Health Reform: House Can Sue Administration

Implementing Health Reform: House Can Sue Administration Over ACA Cost-Sharing Reduction Payments (Sept. 10 Individual Market Update)



Following the  SCOTUS decision that the ACA meets constitutional standards, the House of Represenatives (Republican majority) continues it's course of amending or repealing 'Obamacare'

On July 30, 2014, the House voted along party lines to file a lawsuit challenging the President. Twice private counsel that it hired to bring the case resigned, but the House finally succeeded in engaging Jonathan Turley, a conservative professor at George Washington University, to file the action.

The legal situation becomes complex in regard to the constitutionality of certain portions of the Affordable Care Act.

In a Republican dominated House of Representatives another attempt is being made in regard to the legalitiy of the ACA subsidies funded out of the general treasury.  

Background

This lawsuit originated in an attempt by the House of Representatives to hold President Obama responsible for what it views as abuses of presidential power. Since 2010, the House of Representatives has been held by a substantial Republican majority. The House has been at loggerheads with the President on many issues, but in particular on health care reform. The House has voted over 50 times to repeal the President’s signature policy initiative, the ACA.
Frustrated by the difficulty of implementing an incredibly ambitious and complicated law, and by the unwillingness of Congress to help by adopting technical amendments, the administration has on a number of occasions acted unilaterally to make adjustments it believes to be necessary to implement the law. It has also interpreted the law differently than the House. The House has taken strong exception to what it perceives as actions in excess of presidential authority and in violation of the law. In 2014, the House decided to call upon the judiciary to aid it in its disputes with the President.

The Issues

The complaint, filed on November 21, 2014, focused on two issues: the decision by the administration in 2013 to delay the implementation of the employer mandate for a year, and the funding by the administration of the ACA’s CSR payments, arguably without an explicit appropriation.
The ACA offers low and moderate-income Americans premium tax credits to help make insurance affordable. These are offered through the tax system and are funded through a permanent appropriation for tax refunds. 
The CSRs are obviously not free. The ACA requires the Treasury to reimburse insurers that reduce cost sharing for eligible individuals and families as they are required to do. This reimbursement is made on a monthly basis.

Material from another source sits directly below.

-- ==== Sys2Proof/Machine/Core.lean ====
section
/-! DEFINITION. The machine as the host runs it. -/

def Sys2Proof.core : Host.Core := { State := Sys2Proof.Machine.State, Fault := Sys2Proof.Machine.Fault, Refusal := Sys2Proof.Machine.Refusal, step := Sys2Proof.Machine.step, reset := Sys2Proof.Machine.State.reset }
end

The House, however, claims that Congress failed to include an explicit appropriation in the ACA to cover these costs, and has not appropriated funds to cover the cost of the CSRs since the ACA was adopted. Indeed, as Judge Collyer notes, the administration requested an appropriation to cover the CSRs in 2013, which was never acted on. (The administration claims that it decided no appropriation was needed).
The Constitution provides at article 1, section 9, clause 7: “No Money shall be drawn from the Treasury, but in Consequence of Appropriations made by Law . . . .” The House claims that since no money has been appropriated for the CSR payments, they are unconstitutional.
This is not a trivial matter. If the CSR payments to insurers stopped, the insurers would still be legally required to reduce cost sharing—at a cost of $5 billion this year and $136 billion over the next ten years without reimbursement. Burdened with this cost without reimbursement through the CSR payments, many insurers would cease to offer marketplace coverage. Those that remained would have to raise rates dramatically to ensure solvency. Although much of the increase would be covered by the premium tax credits for low-income individuals, higher-income enrollees could face unsustainable increases. This could well put the marketplaces into a death spiral, where healthy people would drop coverage leaving only high cost patients behind.

Judge Collyer’s Opinion

After the filing of the case, the administration moved to dismiss the complaint for lack of standing. The plaintiffs, on the other hand, moved for a judgment in their favor on the legal issues. Judge Collyer asked the parties to first brief the motion to dismiss, and the September 9 decision addresses this motion.
Her opinion is long and very technical. She focuses on three issues:
  • Does the House have standing to challenge the administration’s actions (that is, has the House been injured in a particular way by those actions)?
  • Does the House have a legal basis for its claim?
  • Is the House’s claim justiciable (that is, appropriate for resolution by a court)?

Judge Collyer rejects all of the administration’s responses to this argument. When money is spent without an appropriation, the House as an institution is injured in a particular way not shared by the public as a whole, or even by an individual member. The dispute is not about implementation of a law, but about the constitutional role of Congress. Although Congress has its own means of enforcing its will, this does not bar it from resorting to the courts in constitutional disputes.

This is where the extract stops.